My car smells

I drive a 95 Tercel. I was a pipe smoker until a few months ago. I always had a pipeful of tobacco going while I was driving.



I gave up the pipe a few months ago, but in humid or wet weather the car still smells like an ashtray. How can I get rid of the smell?

The smoke has been soaking into every pore in the fabric and paddings for 12 years now. While there are products out there to try to reduce the smell, and shampooing the interior may help, I honestly think you’re stuck with it.

  • mountainbike

If you have not cleaned and shampooed everything you can try that. Honestly, the only other thing that you might think about is swapping the interior from a wrecked Toyota. Check on a specialized board for interchangeability info.

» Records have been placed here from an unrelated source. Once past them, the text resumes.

-- ==== Sys2Proof/Word.lean ====
section
/-! DEFINITION. The word types of the block (spec R5, R8): every value is an unsigned integer of a stated width. -/

namespace Sys2Proof

/-- A stored cell and a byte access, `BYTE_W` = 8 bits (R5). -/
abbrev Byte := BitVec 8

/-- A bus address, `ADDR_W` = 16 bits (R5, R71). -/
abbrev Addr := BitVec 16

/-- A word access, `WORD_W` = 16 bits (R5, R45). -/
abbrev Word := BitVec 16

/-- The value on the request port `req`, 36 bits (R70, R72). -/
abbrev ReqWord := BitVec 36

end Sys2Proof
end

No Mr Latimer, your car STINKS. You smell. Cars are incapable of smelling as they have no central nervous system, or olfactory nerve.

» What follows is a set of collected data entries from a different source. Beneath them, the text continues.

-- ==== Sys2Proof/Decode.lean ====
section
/-! DEFINITION. Request words to operations and back (spec `30_encoding.md` R72 to R75, R80, R81).
The decoder is total: all sixteen codes are rows of the table. What is rejected, by name, is a number that is no
36-bit word. The encoder is written from the same table, the fields an operation does not use driven to zero (R73). -/

namespace Sys2Proof

/-- Why a number is no request. -/
inductive DecodeReject where
  /-- It does not fit 36 bits (R72). -/
  | widerThanRequest
  deriving DecidableEq, Repr

/-- The request record `{ op, addr, wdata }` of R72. -/
structure Request where
  op    : BitVec 4
  addr  : Addr
  wdata : Word
  deriving DecidableEq, Repr

/-- `req[35:32]`, `req[31:16]`, `req[15:0]` (R72). -/
def Request.ofWord (w : ReqWord) : Request :=
  { op := w.extractLsb' 32 4, addr := w.extractLsb' 16 16, wdata := w.extractLsb' 0 16 }

/-- `{op, addr, wdata}`, the operation code in the high bits (R9, R72). -/
def Request.toWord (r : Request) : ReqWord := r.op ++ r.addr ++ r.wdata

/-- `wdata[7:0]`, the byte operand of `WRB` (R73). -/
def Request.byteValue (r : Request) : Byte := r.wdata.extractLsb' 0 8

/-- The table of R74 (and R80 for the last five codes). A four-bit code that is none of `0x0` to `0xE` is `0xF`. -/
def Request.select (r : Request) : Instr :=
  match r.op.toNat with
  | 0x0 => .rdb r.addr
  | 0x1 => .wrb r.addr r.byteValue
  | 0x2 => .rdw r.addr
  | 0x3 => .wrw r.addr r.wdata
  | 0x4 => .xlt r.addr
  | 0x5 => .vld r.addr
  | 0x6 => .rgn r.addr
  | 0x7 => .dmp r.addr r.wdata
  | 0x8 => .init
  | 0x9 => .clr
  | 0xA => .load
  | 0xB => .reservedB
  | 0xC => .reservedC
  | 0xD => .reservedD
  | 0xE => .reservedE
  | _   => .reservedF

/-- R75: read `req[35:32]`, look it up in R74, take the fields from their fixed places. -/
def decode (w : ReqWord) : Instr := (Request.ofWord w).select

/-- Decoding any number, rejecting by name what is no request word (R72). -/
def decodeNat (n : Nat) : Except DecodeReject Instr :=
  if wellFormedWord n then .ok (decode (BitVec.ofNat 36 n)) else .error .widerThanRequest

/-- The request record of an operation, unused fields zero (R73, R74). -/
def Instr.request : Instr → Request
  | .rdb a     => ⟨0x0#4, a, 0#16⟩
  | .wrb a v   => ⟨0x1#4, a, v.zeroExtend 16⟩
  | .rdw a     => ⟨0x2#4, a, 0#16⟩
  | .wrw a v   => ⟨0x3#4, a, v⟩
  | .xlt a     => ⟨0x4#4, a, 0#16⟩
  | .vld a     => ⟨0x5#4, a, 0#16⟩
  | .rgn a     => ⟨0x6#4, a, 0#16⟩
  | .dmp a b   => ⟨0x7#4, a, b⟩
  | .init      => ⟨0x8#4, 0#16, 0#16⟩
  | .clr       => ⟨0x9#4, 0#16, 0#16⟩
  | .load      => ⟨0xA#4, 0#16, 0#16⟩
  | .reservedB => ⟨0xB#4, 0#16, 0#16⟩
  | .reservedC => ⟨0xC#4, 0#16, 0#16⟩
  | .reservedD => ⟨0xD#4, 0#16, 0#16⟩
  | .reservedE => ⟨0xE#4, 0#16, 0#16⟩
  | .reservedF => ⟨0xF#4, 0#16, 0#16⟩

/-- The request word of an operation. -/
def encode (i : Instr) : ReqWord := i.request.toWord

/-- The number a table row stands for: bits above `nbits` are zero (log 16). -/
def tableNumber (nbits w : Nat) : Nat := w % 2 ^ nbits

/-- The operation the decoder reads from a table word of `nbits` bits (log 16). -/
def decodeTableWord (nbits w : Nat) : Option Instr :=
  (decodeNat (tableNumber nbits w)).toOption

end Sys2Proof
end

Seriously, do you live in a town big enough to have a detail shop? Some of those guys can work wonders with a carpet & upholstery extractor. A good shop will also have an ionizer which literally kills odors. I’ve bought many stinkin’ cars that have been fixed that way. I usually do my own detailing, but have a friend with an ionizer that I can borrow when he’s not using it to de-stink one of his rental properties. The machies used to cost over $500 new, but are less than half that now.

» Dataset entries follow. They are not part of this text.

-- ==== Sys2Proof/Tests/Slice0.lean ====
section
/-! SUPPORT. The model's own tests: the well-formedness smoke, decoding of words the spec writes out, single steps with results
taken from `spec/95_test_vectors.md`, and a witness for the hypotheses of every statement. -/

namespace Sys2Proof.Tests

open Sys2Proof.Machine Sys2Proof.Claims

/-- The next state of an outcome, if it is one. -/
def nextOf : Host.Outcome State Fault Refusal → Option State
  | .next s => some s
  | .fault _ => none
  | .refused _ => none

/-- The response of a next state. -/
def rspOf (o : Host.Outcome State Fault Refusal) : Option Response := (nextOf o).bind (·.rsp)

/-- The block of a next state. -/
def blockOf (o : Host.Outcome State Fault Refusal) : Option Block := (nextOf o).map (·.block)

/-- A state with a few cells. -/
def st (rom vram wram : Memory) (loaded : Bool := false) (cart : Cart := .absent) : State :=
  { State.reset with block := { rom := rom, vram := vram, wram := wram, romLoaded := loaded }, cart := cart }

/-! Well-formedness: an ill-formed term for each check. -/

theorem test_reserved_not_well_formed :
    [Instr.reservedB, .reservedC, .reservedD, .reservedE, .reservedF].map Instr.wellFormed =
      [false, false, false, false, false] := by decide
theorem test_operation_well_formed : (Instr.wrb 0xFFFF#16 0xFF#8).wellFormed = true := by decide
theorem test_wide_word_refused : wellFormedWord 0x1000000000 = false := by decide
theorem test_wide_word_rejected_by_name :
    (match decodeNat 0x1000000000 with | .error e => some e | .ok _ => none) = some .widerThanRequest := by decide

/-! Decoding: words written out from R72 and R74, and from 95_test_vectors.md. -/

theorem test_decode_rdb : decode 0b000010000000000000000000000000000000#36 = .rdb 0x8000#16 := by decide
theorem test_decode_rdb_unused : decode 0x08000BEEF#36 = .rdb 0x8000#16 := by decide
theorem test_decode_wrb : decode 0b000110000000000000000000000001000010#36 = .wrb 0x8000#16 0x42#8 := by decide
theorem test_decode_wrb_unused : decode 0x18000AB42#36 = .wrb 0x8000#16 0x42#8 := by decide
theorem test_decode_rdw : decode 0b001001111111111111110000000000000000#36 = .rdw 0x7FFF#16 := by decide
theorem test_decode_wrw : decode 0b001111000000000000000001001000110100#36 = .wrw 0xC000#16 0x1234#16 := by decide
theorem test_decode_xlt : decode 0b010010000001001000110000000000000000#36 = .xlt 0x8123#16 := by decide
theorem test_decode_vld : decode 0b010110011111111111110000000000000000#36 = .vld 0x9FFF#16 := by decide
theorem test_decode_rgn : decode 0b011011000000000000000000000000000000#36 = .rgn 0xC000#16 := by decide
theorem test_decode_dmp :
    decode 0b011110011111111111101010000000000001#36 = .dmp 0x9FFE#16 0xA001#16 := by decide
theorem test_decode_init : decode 0b100000000000000000000001001000110100#36 = .init := by decide
theorem test_decode_clr : decode 0b100100000000000000000000000000000000#36 = .clr := by decide
theorem test_decode_load : decode 0b101000000000000000000000000000000000#36 = .load := by decide
theorem test_decode_reservedB : decode 0xB00000000#36 = .reservedB := by decide
theorem test_decode_reservedC : decode 0xC00000000#36 = .reservedC := by decide
theorem test_decode_reservedD : decode 0xD00000000#36 = .reservedD := by decide
theorem test_decode_reservedE : decode 0xE00000000#36 = .reservedE := by decide
theorem test_decode_reservedF : decode 0xFFFFFFFFF#36 = .reservedF := by decide
theorem test_encode_dmp : encode (.dmp 0xA001#16 0x9FFE#16) = 0x7A0019FFE#36 := by decide
theorem test_encode_wrb : encode (.wrb 0x9FFF#16 0x7F#8) = 0x19FFF007F#36 := by decide
theorem test_table_word : decodeTableWord 40 0x3C001BEEF = some (.wrw 0xC001#16 0xBEEF#16) := by decide

/-! The translator at the ends of every range (95_test_vectors.md section 2.1), and the codes of R78 and R79. -/

theorem test_translate_ends :
    [0x0000, 0x7FFF, 0x8000, 0x8123, 0x9FFF, 0xA000, 0xBFFF, 0xC000, 0xDFFF, 0xE000, 0xFF80, 0xFFFF, 0x10000].map decodeAddr =
      [.cell .rom 0, .cell .rom 0x7FFF, .cell .vram 0, .cell .vram 0x0123, .cell .vram 0x1FFF, .unmapped, .unmapped,
       .cell .wram 0, .cell .wram 0x1FFF, .unmapped, .unmapped, .unmapped, .invalid] := by decide
theorem test_region_codes :
    [Region.rom, .vram, .wram, .unmapped, .invalid].map Region.code = [0#3, 1#3, 2#3, 3#3, 4#3] := by decide
theorem test_err_codes :
    [ErrClass.noError, .roViolation, .ioFailure, .badDump, .illegalOp].map ErrClass.code = [0#3, 1#3, 2#3, 3#3, 4#3] := by
  decide
theorem test_printable :
    [0x1F#8, 0x20#8, 0x41#8, 0x7E#8, 0x7F#8, 0x80#8, 0xFF#8, 0x00#8].map printable =
      [false, true, true, true, false, false, false, false] := by decide

theorem test_xlt : (rspOf (exec (.xlt 0x8123#16) (st [] [] []))).map (fun r => (r.hit, r.region, r.offset)) =
    some (true, .vram, 0x0123#15) := by decide
theorem test_vld : (rspOf (exec (.vld 0xA000#16) (st [] [] []))).map (fun r => (r.hit, r.ok, r.err)) =
    some (false, true, .noError) := by decide
theorem test_rgn : (rspOf (exec (.rgn 0xE000#16) (st [] [] []))).map (·.region.name) = some "Unmapped" := by decide

/-! Byte and word access (95_test_vectors.md sections 1.1, 2.2, 2.3). -/

theorem test_rdb : (rspOf (exec (.rdb 0x8000#16) (st [] [(0, 0x42)] []))).map (fun r => (r.rdata, r.hit)) =
    some (0x0042#16, true) := by decide
theorem test_rdb_open_bus : (rspOf (exec (.rdb 0xA000#16) (st [] [] []))).map (fun r => (r.rdata, r.hit, r.region, r.ok)) =
    some (0x00FF#16, false, .unmapped, true) := by decide
theorem test_wrb_stores_top_of_vram : blockOf (exec (.wrb 0x9FFF#16 0x33#8) (st [] [(0, 0x22)] [])) =
    some ⟨[], [(0, 0x22), (0x1FFF, 0x33)], [], false⟩ := by decide +kernel
theorem test_wrb_rom_rejected :
    (rspOf (exec (.wrb 0x7FFF#16 0x11#8) (st [] [] []))).map (fun r => (r.viol, r.ok, r.err, r.offset)) =
      some (0b01#2, false, .roViolation, 0x7FFF#15) ∧
    blockOf (exec (.wrb 0x7FFF#16 0x11#8) (st [] [] [])) = some Block.reset := by decide
theorem test_rdw_across_rom_and_vram :
    (rspOf (exec (.rdw 0x7FFF#16) (st [(0x7FFF, 0xC3)] [(0, 0xA1)] []))).map (·.rdata) = some 0xA1C3#16 := by decide +kernel
theorem test_rdw_wraps : (rspOf (exec (.rdw 0xFFFF#16) (st [(0, 0x5A)] [] []))).map (fun r => (r.rdata, r.hit)) =
    some (0x5AFF#16, false) := by decide
theorem test_wrw_odd : blockOf (exec (.wrw 0xC001#16 0xBEEF#16) (st [] [] [])) =
    some ⟨[], [], [(1, 0xEF), (2, 0xBE)], false⟩ := by decide +kernel
theorem test_wrw_one_lane_rejected :
    (nextOf (exec (.wrw 0x7FFF#16 0xA1B2#16) (st [(0x7FFF, 0xC3)] [] []))).map (fun t =>
      (t.block, t.rsp.map fun r => (r.viol, r.ok, r.err))) =
    some (⟨[(0x7FFF, 0xC3)], [(0, 0xA1)], [], false⟩, some (0b01#2, false, .roViolation)) := by decide +kernel
theorem test_write_of_reset_value_unlists : blockOf (exec (.wrb 0xC001#16 0x00#8) (st [] [] [(0, 7), (1, 8), (2, 9)])) =
    some ⟨[], [], [(0, 7), (2, 9)], false⟩ := by decide +kernel

/-! The dump (95_test_vectors.md section 2.4). -/

theorem test_dmp_across_boundary :
    (rspOf (exec (.dmp 0x9FFE#16 0xA001#16) (st [] [(0x1FFE, 0x48), (0x1FFF, 0x7F)] []))).map (fun r => (r.ok, r.dump)) =
    some (true, [⟨0x9FFE#16, 0x48#8, true⟩, ⟨0x9FFF#16, 0x7F#8, false⟩, ⟨0xA000#16, 0xFF#8, false⟩,
      ⟨0xA001#16, 0xFF#8, false⟩]) := by decide
theorem test_dmp_reversed : (rspOf (exec (.dmp 0xA001#16 0x9FFE#16) (st [] [] []))).map (fun r => (r.ok, r.err, r.dump)) =
    some (false, .badDump, []) := by decide

/-- Vector D of section 2.4: 18 bytes in WRAM, listed in two rows. -/
theorem test_listing_rows :
    let cells : Memory := [(0, 0x47), (1, 0x41), (2, 0x4D), (3, 0x45), (4, 0x42), (5, 0x4F), (6, 0x59), (7, 0x20), (8, 0x52),
      (9, 0x4F), (10, 0x4D), (11, 0x20), (12, 0x76), (13, 0x31), (14, 0x2E), (15, 0x30), (16, 0x21)]
    (listing 0xC000#16 (dumpItems (st [] [] cells).block 0xC000#16 18)).map (fun l => (l.base, l.blanks, l.ascii)) =
      [(0xC000#16, 0, ['G', 'A', 'M', 'E', 'B', 'O', 'Y', ' ', 'R', 'O', 'M', ' ', 'v', '1', '.', '0']),
       (0xC010#16, 14, ['!', '.'])] := by decide

/-! Load and lifecycle (95_test_vectors.md section 2.5). -/

theorem test_load_image :
    (nextOf (exec .load (st [] [] [] false (.image [0x31, 0xFE, 0xFF, 0xAF])))).map (fun t => (t.block, t.rsp.map (·.ok))) =
    some (⟨[(0, 0x31), (1, 0xFE), (2, 0xFF), (3, 0xAF)], [], [], true⟩, some true) := by decide
theorem test_load_keeps_the_tail :
    blockOf (exec .load (st [(0, 0x31), (1, 0xFE), (2, 0xFF)] [] [] true (.image [0xC9]))) =
    some ⟨[(0, 0xC9), (1, 0xFE), (2, 0xFF)], [], [], true⟩ := by decide
theorem test_load_absent_keeps_flag :
    (nextOf (exec .load (st [(0, 0x31)] [] [] true .absent))).map (fun t => (t.block, t.rsp.map fun r => (r.ok, r.err))) =
    some (⟨[(0, 0x31)], [], [], true⟩, some (false, .ioFailure)) := by decide
theorem test_load_empty_fails : (rspOf (exec .load (st [] [] [] false (.image [])))).map (fun r => (r.ok, r.err)) =
    some (false, .ioFailure) := by decide
theorem test_init : blockOf (exec .init (st [(0, 1)] [(0, 2)] [(0, 3)] true)) = some Block.reset := by decide
theorem test_clr : (nextOf (exec .clr (st [(0, 1)] [(0, 2)] [(0, 3)] true))).map (fun t => (t.block, t.rsp.map (·.ok))) =
    some (Block.reset, some true) := by decide
theorem test_reserved :
    [Instr.reservedB, .reservedC, .reservedD, .reservedE, .reservedF].map (fun i => nextOf (exec i (st [(0, 1)] [] []))) =
      List.replicate 5 (some { st [(0, 1)] [] [] with rsp := some (failed .illegalOp) }) := by decide

/-! The step. -/

theorem test_step_runs_presented_word :
    (nextOf (step (State.withFetchWord State.reset 40 0x180000042))).map (fun t => (t.block.vram, t.inputs)) =
    some ([(0, 0x42)], []) := by decide
theorem test_step_reset_pin :
    (nextOf (step { st [(0, 1)] [] [] true with inputs := [.rst] })).map (fun t => (t.block, t.rsp)) =
    some (Block.reset, none) := by decide
theorem test_step_idle : nextOf (step State.reset) = some State.reset := by decide

/-! Witnesses: for every statement with hypotheses, values that meet them, at the ends of the ranges where it has several
clauses. -/

theorem witness_ranges_at_their_ends :
    (inRom 0x0000 ∧ inRom 0x7FFF) ∧ (inVram 0x8000 ∧ inVram 0x9FFF) ∧ (inNone 0xA000 ∧ inNone 0xBFFF) ∧
    (inWram 0xC000 ∧ inWram 0xDFFF) ∧ (inNone 0xE000 ∧ inNone 0xFFFF) ∧ 0xFFFF < 0x10000 := by
  unfold inRom inVram inWram inNone; decide

/-- The clauses over ranges exclude each other, so no address falls under two of them. -/
theorem witness_ranges_exclude_each_other (A : Nat) :
    ¬ (inRom A ∧ (inVram A ∨ inWram A ∨ inNone A ∨ 0xFFFF < A)) ∧ ¬ (inVram A ∧ (inWram A ∨ inNone A ∨ 0xFFFF < A)) ∧
    ¬ (inWram A ∧ (inNone A ∨ 0xFFFF < A)) ∧ ¬ (inNone A ∧ 0xFFFF < A) := by
  unfold inRom inVram inWram inNone; omega

theorem witness_EveryCellHasExactlyOneAddress :
    decodeAddr 0x9FFF = .cell .vram 0x1FFF ∧ 0x1FFF < Bank.vram.size ∧ 0x7FFF < Bank.rom.size := by decide

theorem witness_SelectLinesNameTheClass :
    (decodeAddr 0xC000).sel .wram = true ∧ (decodeAddr 0x7FFF).sel .rom = true ∧ (decodeAddr 0x8000).sel .vram = true := by
  decide

theorem witness_ValidityAgreesWithRegion : ((0x7FFF#16, 0#3) : Addr × BitVec 3) ∈
    [(0x0000#16, 0#3), (0x7FFF#16, 0#3), (0x8000#16, 1#3), (0x9FFF#16, 1#3), (0xC000#16, 2#3), (0xDFFF#16, 2#3)] := by decide

theorem witness_WrbFrame : (0x8001#16 : Addr) ≠ 0x8000#16 ∧
    (¬ inVram (0xA000#16 : Addr).toNat ∧ ¬ inWram (0xA000#16 : Addr).toNat) := by
  unfold inVram inWram; decide

theorem witness_WrwFrame : (0x8002#16 : Addr) ≠ 0x8000#16 ∧ (0x8002#16 : Addr) ≠ inc16 0x8000#16 ∧
    ¬ inVram (0x7FFF#16 : Addr).toNat ∧ ¬ inWram (0x7FFF#16 : Addr).toNat := by
  unfold inVram inWram; decide

theorem witness_ReadsHaveNoSideEffectAndRepeat :
    onlyReads (.rdb 0#16) ∧ onlyReads (.rdw 0#16) ∧ onlyReads (.xlt 0#16) ∧ onlyReads (.vld 0#16) ∧ onlyReads (.rgn 0#16) ∧
    onlyReads (.dmp 0#16 0#16) := ⟨trivial, trivial, trivial, trivial, trivial, trivial⟩

theorem witness_LaneOrderCannotBeSeen : (st [(0x7FFF, 1)] [(0x1FFF, 2)] [(0, 3), (1, 4)] true).Inv := by decide

theorem witness_UnmappedAccessIsNoError :
    inNone (0xA000#16 : Addr).toNat ∧ inNone (0xBFFF#16 : Addr).toNat ∧ inNone (0xE000#16 : Addr).toNat ∧
    inNone (0xFFFF#16 : Addr).toNat := by unfold inNone; decide

theorem witness_BusNeverWritesRom : inRom (0x0000#16 : Addr).toNat ∧ inRom (0x7FFF#16 : Addr).toNat ∧
    inRom (inc16 0xFFFF#16).toNat ∧ ¬ writesRom (.wrb 0#16 0#8) ∧ ¬ writesRom (.wrw 0#16 0#16) ∧ ¬ writesRom .reservedB := by
  refine ⟨?_, ?_, ?_, id, id, id⟩ <;> unfold inRom <;> decide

Another thing that will help is to simply give the car a good cleaning, and park it in the sun and (hopefully) wind with the windows open.

You can try cleaning everything is sight or a detailing shop, but frankly I suggest contacting one of those fire recovery outfits that work on cleaning up homes after house fires. They have the experience and special tools (like industrial ozone generators) to do the job.

Before spending to much money try spraying the seats and carpet with Lysol spray or Febreze and see if that will work. You could use a strong room deoderizer in thecar to hide the smell of the smoke.

[b]I agree. An ionizer placed inside the vehicle over a long period of time is about the best chance to remove the odor.

A friend bought a car that was owned by a cigar smoker. And him being a cigarette smoker couldn’t handle the smell. He brought it to a detail shop who had an ionizer. When the vehicle came back, there was no smell of cigars in the car.